• PROBLEM STATEMENT:
Lines in the listing below that contain the string "shift" are to be found and copied.

• DATA SUPPLIED:
-- ==== Sys2Proof/Certificates/Slice0/Obligations.lean ====
section
/-! DEFINITION. The statements for the provers. Each docstring names the rule of spec/ it formalises; where a
clause rests on one of the spec's own decisions or on a choice of the model, the docstring says so. -/

open Sys2Proof Sys2Proof.Machine

/-! ## The codec -/

/-- `30_encoding.md` rule R68: (a) the round trip of fields, (b) the round trip of Words, (c) decoding is a
bijection between patterns and fields. Clauses (b) and (c) are the spec's derivations from its rule R66 and
rule R67, which rest on its decisions D4 and D5. -/
def Obligations.CodecLaws : Prop :=
  (∀ f : Fields, f.wf → unpack (pack f) = f) ∧
  (∀ w : Int, pack (unpack w) = w % 2 ^ 24) ∧
  (∀ w : Int, pack (unpack w) = w ↔ 0 ≤ w ∧ w < 2 ^ 24) ∧
  (∀ u : BitVec 24, (unpackBits u).wf) ∧
  (∀ f : Fields, f.wf → ∃ u : BitVec 24, unpackBits u = f ∧ ∀ v : BitVec 24, unpackBits v = f → v = u)

/-- `30_encoding.md` rule R67 with the field codes of rule R65: the packed Word as a sum, in 0..2^24-1. That the
Word is not negative is the spec's decision D5. -/
def Obligations.PackIsTheSumOfItsParts : Prop :=
  ∀ f : Fields, f.wf →
    let enc := fun a : AddressField => (if a.indirect then 8 else 0) + a.offset % 8
    pack f = f.op.toNat * 2 ^ 18 + f.cc.toNat * 2 ^ 16 + enc f.ca * 2 ^ 12 + enc f.t * 2 ^ 8 +
      enc f.s1 * 2 ^ 4 + enc f.s2 ∧
    0 ≤ pack f ∧ pack f ≤ 2 ^ 24 - 1

/-- `30_encoding.md` rule R66 with the fields of rule R63, by division and remainder of the Word: opcode,
condition code, and for each address field the indirect flag and the offset (subtract 8 from 4 on). Only the
Word modulo 2^24 matters, which is the spec's decision D4. -/
def Obligations.UnpackReadsTheFieldPositions : Prop :=
  (∀ w : Int,
    let field := fun (a : AddressField) (shift : Int) =>
      (a.indirect = true ↔ w / (8 * shift) % 2 = 1) ∧
      a.offset = if w / shift % 8 ≥ 4 then w / shift % 8 - 8 else w / shift % 8
    ((unpack w).op.toNat : Int) = w / 2 ^ 18 % 64 ∧ ((unpack w).cc.toNat : Int) = w / 2 ^ 16 % 4 ∧
    field (unpack w).ca (2 ^ 12) ∧ field (unpack w).t (2 ^ 8) ∧ field (unpack w).s1 (2 ^ 4) ∧
    field (unpack w).s2 1) ∧
  (∀ v w : Int, v % 2 ^ 24 = w % 2 ^ 24 → unpack v = unpack w)

/-- `30_encoding.md` rule R63: of the four bits of an address field bit 3 is the indirect flag and bits [2:0] are
the offset, less 8 where their unsigned value is at least 4, which yields -4..3. -/
def Obligations.AddressFieldDecoding : Prop :=
  ∀ f : BitVec 4,
    (decodeField f).indirect = f.getLsbD 3 ∧
    (decodeField f).offset =
      (if 4 ≤ (f.toNat % 8 : Int) then (f.toNat % 8 : Int) - 8 else (f.toNat % 8 : Int)) ∧
    -4 ≤ (decodeField f).offset ∧ (decodeField f).offset ≤ 3

/-- `30_encoding.md` rule R64: the sixteen values of an address field, each with its flag, offset and assembler
spelling. The spec marks the table as derived from its rule R63. -/
def Obligations.AddressFieldTable : Prop :=
  ∀ row ∈ ([(0x0, false, 0, ['0']), (0x1, false, 1, ['1']), (0x2, false, 2, ['2']), (0x3, false, 3, ['3']),
      (0x4, false, -4, ['-', '4']), (0x5, false, -3, ['-', '3']), (0x6, false, -2, ['-', '2']),
      (0x7, false, -1, ['-', '1']), (0x8, true, 0, ['@', '0']), (0x9, true, 1, ['@', '1']),
      (0xA, true, 2, ['@', '2']), (0xB, true, 3, ['@', '3']), (0xC, true, -4, ['@', '-', '4']),
      (0xD, true, -3, ['@', '-', '3']), (0xE, true, -2, ['@', '-', '2']), (0xF, true, -1, ['@', '-', '1'])] :
      List (BitVec 4 × Bool × Int × Text)),
    decodeField row.1 = ⟨row.2.1, row.2.2.1⟩ ∧ encodeField ⟨row.2.1, row.2.2.1⟩ = row.1 ∧
      spellField ⟨row.2.1, row.2.2.1⟩ = row.2.2.2 ∧
      parseOperand row.2.2.2 = some ⟨row.2.1, .number row.2.2.1⟩

/-- Derived from `30_encoding.md` rule R66 to rule R68: for every choice of the parameters and every
instruction with an encoding, decoding its Word gives the instruction back. -/
def Obligations.DecodeOfEncode : Prop :=
  ∀ (cfg : Config) (i : Instr), cfg.wf → i.wf cfg = true → decode cfg (encode cfg i) = i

• EXPECTED OUTPUT:
    let field := fun (a : AddressField) (shift : Int) =>
      (a.indirect = true ↔ w / (8 * shift) % 2 = 1) ∧
      a.offset = if w / shift % 8 ≥ 4 then w / shift % 8 - 8 else w / shift % 8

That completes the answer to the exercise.